![]() Review By: Siou Choy |
Developer: | Yuke's Media Creations |
| Publisher: | THQ | |
| Genre: | Sports | |
| ESRB: | Teen | |
| # Of Players: | 1-4 | |
| Online Play: | Yes | |
| Accessories: | Nunchuk, Nintendo Wi-Fi Connection (online play, DLC) | |
| Buy Now: | ![]() |
As you probably gathered by now, despite my love of the overall package, there are more than a few odd quirks to the game. Care for an example? In CM Punk’s Road to Wrestlemania, he’s being challenged by the popular Tag-Team of John Morrison and…Elijah Burke. As everyone who watches the WWE knows, the “Shaman of Sexy” is usually paired with the self-styled “Chick Magnet”, The Miz. Now, beyond being an inappropriate matchup in terms of current storylines, there’s another issue here - namely, that both Morrison and the Miz have made fun of Elijah Burke countless times on their WWE.com “Dirt Sheet” podcast. Hell, even back when he was with Melina and wrestling as “Johnny Nitro”, I don’t remember him tagging with Burke…
How about a few areas they’re really out of date? Santino Marella is paired with Maria (despite Beth Phoenix being a playable character in the game), and for that matter, his shtick isn’t half so absurd as it is in “real life”. “The” Brian Kendrick is still stuck in his old, nondescript tag team character, rather than the flamboyantly gay persona we all know and presumably hate. Ezekiel Jackson: nowhere in sight. Vladimir Kozlov: nope. “R” Truth and his pathetic “rapping” – forget it, not this time around (“now, you can get with this, or you can get with that…”). The Great Khali: no Ranjin Singh, no “kiss-cam” touting “Punjabi Playboy” persona here.
So things are a bit behind, right? There’s some advantages to that…which go sadly unexploited. Take HHH – why couldn’t we take the boring bearded water-spitter with a sledgehammer and play him as the far more amusing and effete ponytailed snob Hunter Hearst Helmsley, preferably with Chyna in tow? OK, maybe that’s looking a bit too far back. But on the other hand, you do get throwback stuff like Evolution and DX...so go figure.

Beyond the actual meat and potatoes wrestling moves (which are similarly out of date or inappropriate in more circumstances than I care to recount), there’s a bit more interactivity to the game, relating to wrestler entrances. As everyone knows, Vince has taken the entrance from its meager beginnings to a veritable art form, with wrestler-specific lightshows, fireworks, fist pumping anthemic themes, and choreographed routines. Here, you get to take part, building a little extra momentum (read: health) for your match through your entrance. Options flash onscreen at particular points between your appearance from backstage until your arrival in the ring. Like much of the game, some of these routines are dead on, but there are a few that totally don’t fit the wrestler in question. For example, I’m sure you’d agree that it’s perhaps just a bit hard to picture the Undertaker getting all worked up in a frenzy of fist pumping and slapping hands with the audience like one of the Hardy Boyz, but that’s an option I wind up with all too often…
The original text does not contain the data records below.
/-- Nothing is pending when the `lw` acquires its base; the `add` has an idle decode stage. -/
theorem State.PastEnd.step_loadExecuted (h : s.PastEnd 2) (hrs : rs < 32) :
    step (s.underWay 2 [.decoded s (.lw rt rs imm), .fetchedBehind s 1 (.add rd rt rt)] false events) =
      .next (s.underWay 2 [.loadExecuted s rt rs imm, .useDecoded s rd rt] false
        (events ++ [[⟨.E, s.nextSeq⟩, ⟨.D, s.nextSeq + 1⟩]])) :=
  h.step_pair (gn := idleStage) (next := .E) (next' := .D) rfl rfl
    (lwExecute_of_gives rt imm _ (State.gives_of_none_awaiting rfl rfl hrs)) rfl rfl rfl rfl rfl
    ((s.withStores_advanced ..).trans (s.withStores_underWay ..)) rfl

/-- The stall: the `lw` has its destination pending and has published no value, so the `add` waits. -/
theorem State.PastEnd.step_loadRead (h : s.PastEnd 2) (hrt : rt < 32)
    (hin : (s.reg rs + imm).toNat / 4 < s.params.dmemWords) :
    step (s.underWay 2 [.loadExecuted s rt rs imm, .useDecoded s rd rt] false events) =
      .next (s.underWay 2 [.loadRead s rt rs imm (s.dmem.read ((s.reg rs + imm).toNat / 4)), .useDecoded s rd rt] true
        (events ++ [[⟨.M, s.nextSeq⟩]])) :=
  h.step_waiting (gn := addExecute rd rt rt) rfl rfl (lwMemory_of_lt hin)
    (withRegs_of_notReady _ _ (.inl ⟨acquire_of_unforwarded List.mem_cons_self rfl, hrt⟩)) rfl rfl nofun
    (s.withStores_underWay ..)

/-- The `lw` writes back before the `add` is visited, which reads the loaded value from the register file. -/
theorem State.PastEnd.step_loadRetired (h : s.PastEnd 2) (hrt0 : rt ≠ 0) (hrt : rt < 32) :
    step (s.underWay 2 [.loadRead s rt rs imm v, .useDecoded s rd rt] true events) =
      .next ((s.setReg rt v).underWay 2 [.useExecuted s rd rt v] false
        (events ++ [[⟨.W, s.nextSeq⟩, ⟨.E, s.nextSeq + 1⟩]])) := by
  have hval : (s.setReg rt v).reg rt = v := by rw [State.reg_setReg s rt rt v hrt0 hrt, if_pos rfl]
  have hgives : ∀ t : State, t.wires.awaiting = [] → t.regs = (s.setReg rt v).regs → t.gives rt v :=
    fun t hwait hregs => hval ▸ t.gives_of_none_awaiting hwait hregs hrt
  exact h.step_pair (fn := writebackPublishing) rfl rfl (writebackPublishing_ok rfl (regWrite_of_lt _ _ hrt0 hrt))
    (addExecute_of_gives rd _ (hgives _ rfl rfl) (hgives _ rfl rfl)) rfl rfl rfl rfl
    ((s.withStores_advanced ..).trans (s.withStores_underWay_setReg ..)) rfl

theorem State.PastEnd.step_usePublished {m : State} (h : m.PastEnd 2) :
    step (m.underWay 2 [.useExecuted s rd rt v] false events) =
      .next (m.underWay 2 [.usePublished s rd rt v] false (events ++ [[⟨.M, s.nextSeq + 1⟩]])) :=
  h.step_lone (fn := publishResult) rfl rfl rfl rfl (m.withStores_underWay ..) rfl

theorem State.PastEnd.step_useRetired {m : State} (h : m.PastEnd 2) (hrd0 : rd ≠ 0) (hrd : rd < 32) :
    step (m.underWay 2 [.usePublished s rd rt v] false events) =
      .next ((m.setReg rd (v + v)).underWay 2 [] false (events ++ [[⟨.W, s.nextSeq + 1⟩]])) :=
  h.step_lone (fn := writebackStage) rfl (writebackStage_ok rfl (regWrite_of_lt _ _ hrd0 hrd)) rfl rfl
    (m.withStores_underWay_setReg ..) rfl

end LoadUse

/-- The trace of a load-use pair (R205): in the fourth cycle the second instruction completes no stage. -/
def loadUseTrace (seq : Nat) : List (List Event) :=
  [[⟨.F, seq⟩], [⟨.D, seq⟩, ⟨.F, seq + 1⟩], [⟨.E, seq⟩, ⟨.D, seq + 1⟩], [⟨.M, seq⟩],
    [⟨.W, seq⟩, ⟨.E, seq + 1⟩], [⟨.M, seq + 1⟩], [⟨.W, seq + 1⟩]]

/-- The run of a load-use pair, as a whole state. -/
theorem State.drained.runSteps_loadUse {s : State} {rt rs rd : Nat} {imm v : Word} (hd : s.drained)
    (hend : s.programEndsAfter 2) (hload : s.at (.lw rt rs imm)) (huse : (s.underWay 1 [] false []).at (.add rd rt rt))
    (hrt0 : rt ≠ 0) (hrt : rt < 32) (hrs : rs < 32) (hrd0 : rd ≠ 0) (hrd : rd < 32)
    (hin : (s.reg rs + imm).toNat / 4 < s.params.dmemWords) (hv : s.dmem.read ((s.reg rs + imm).toNat / 4) = v) :
    runSteps 7 s = .next (((s.setReg rt v).setReg rd (v + v)).underWay 2 [] false (loadUseTrace s.nextSeq)) := by
  have h : s.PastEnd 2 := hend.pastEnd hd.1
  rw [hd.runSteps_fetch_pair hload huse rfl, runSteps_of_step (h.step_loadExecuted _ hrs),
    runSteps_of_step (h.step_loadRead _ hrt hin), hv, runSteps_of_step (h.step_loadRetired _ hrt0 hrt),
    runSteps_of_step ((h.setReg rt v).step_usePublished _),
    runSteps_of_step ((h.setReg rt v).step_useRetired _ hrd0 hrd)]
  rfl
Like most wrestlers, I have some serious issues with the ref. Regardless of the particular situation, this clown is too damn slow with his count. I’ve faced countless occasions where I had another wrestler pinned for longer than a three count, but the ref had yet to drop to the mat and even start the count. It’s not as if I had someone interfering with the match and preventing him from making the count – what the hell is he doing while all this is going on, sleeping?
The commentaries in the game are provided by their real-life counterparts on television. While this can be a good thing when you’re talking about someone amusing like Jerry (“the King”) Lawler, on the other hand you get losers like Tazz, Michael Cole, “Coach”, and JR. JR is particularly noticeable, with his usual asinine style of commentary. This guy misuses (and outright confabulates) words left and right – even Gorilla Monsoon didn’t mangle the English language to quite the level everyone’s favorite Okie does. And as if he isn’t annoying enough all by his lonesome, it doesn’t exactly help matters that the pool of comments randomly available throughout the course of a match is rather limited, to say the least. You can literally hear the same exact comments several times in just one match. To actually play through a storyline with these same 5 or 10 idiotic statements being repeated ad nausaeum can be excruciating. I think I’m repeating them in my sleep at this point, and I’ve only had the game for a week or two – it’s that bad.
One last quirk: the developers were extremely lenient to the wrestlers involved with Smackdown vs. Raw 2009. Wrestlers are uniformly designed as being far more muscular, and in far better shape, than they actually are. Outside of that, THQ really seems to have worked hard on getting every last detail down, from facial features to movements to tattoos – with the caveat that these things have changed, sometimes significantly, in the intervening months since development. The only major flaw involves wrestlers with long hair, which doesn’t flow very well and tends to look blockish. On the plus side, you do get several, if not all, of the actual wrestlers providing voices in the Road To Wrestlemania storylines…or at the very least, damn good imitators. Fooled me often enough, and in the grayscale world of wrestling (where the lines between reality and kayfabe storylines blur interchangeably as a matter of course), that’s good enough. Top marks overall.
Bottom Line:
Smackdown vs. Raw 2009 is quite possibly the best wrestling game I’ve come across to date. Generally speaking, graphics are well done, character quirks and mannerisms are accurately represented, theme music is in place, original (or close imitation) voices, and you get the same sort of storylines and feel you’d expect from Vince McMahon and company. When all’s said and done, it really doesn’t matter to me that William Regal doesn’t look like he’s supposed to, because Jeff Hardy does, and more people would rather play as “The Strange Enigma” anyway (gotta love that JR and his linguistic redundancies). The music is catchy and will be running through your head well after gameplay ends. This is one of those rarities, folks – high marks across the board from me. If only more developers put out product at this level of quality…but then, I’d have nothing to talk about for you good folks! Congrats, THQ.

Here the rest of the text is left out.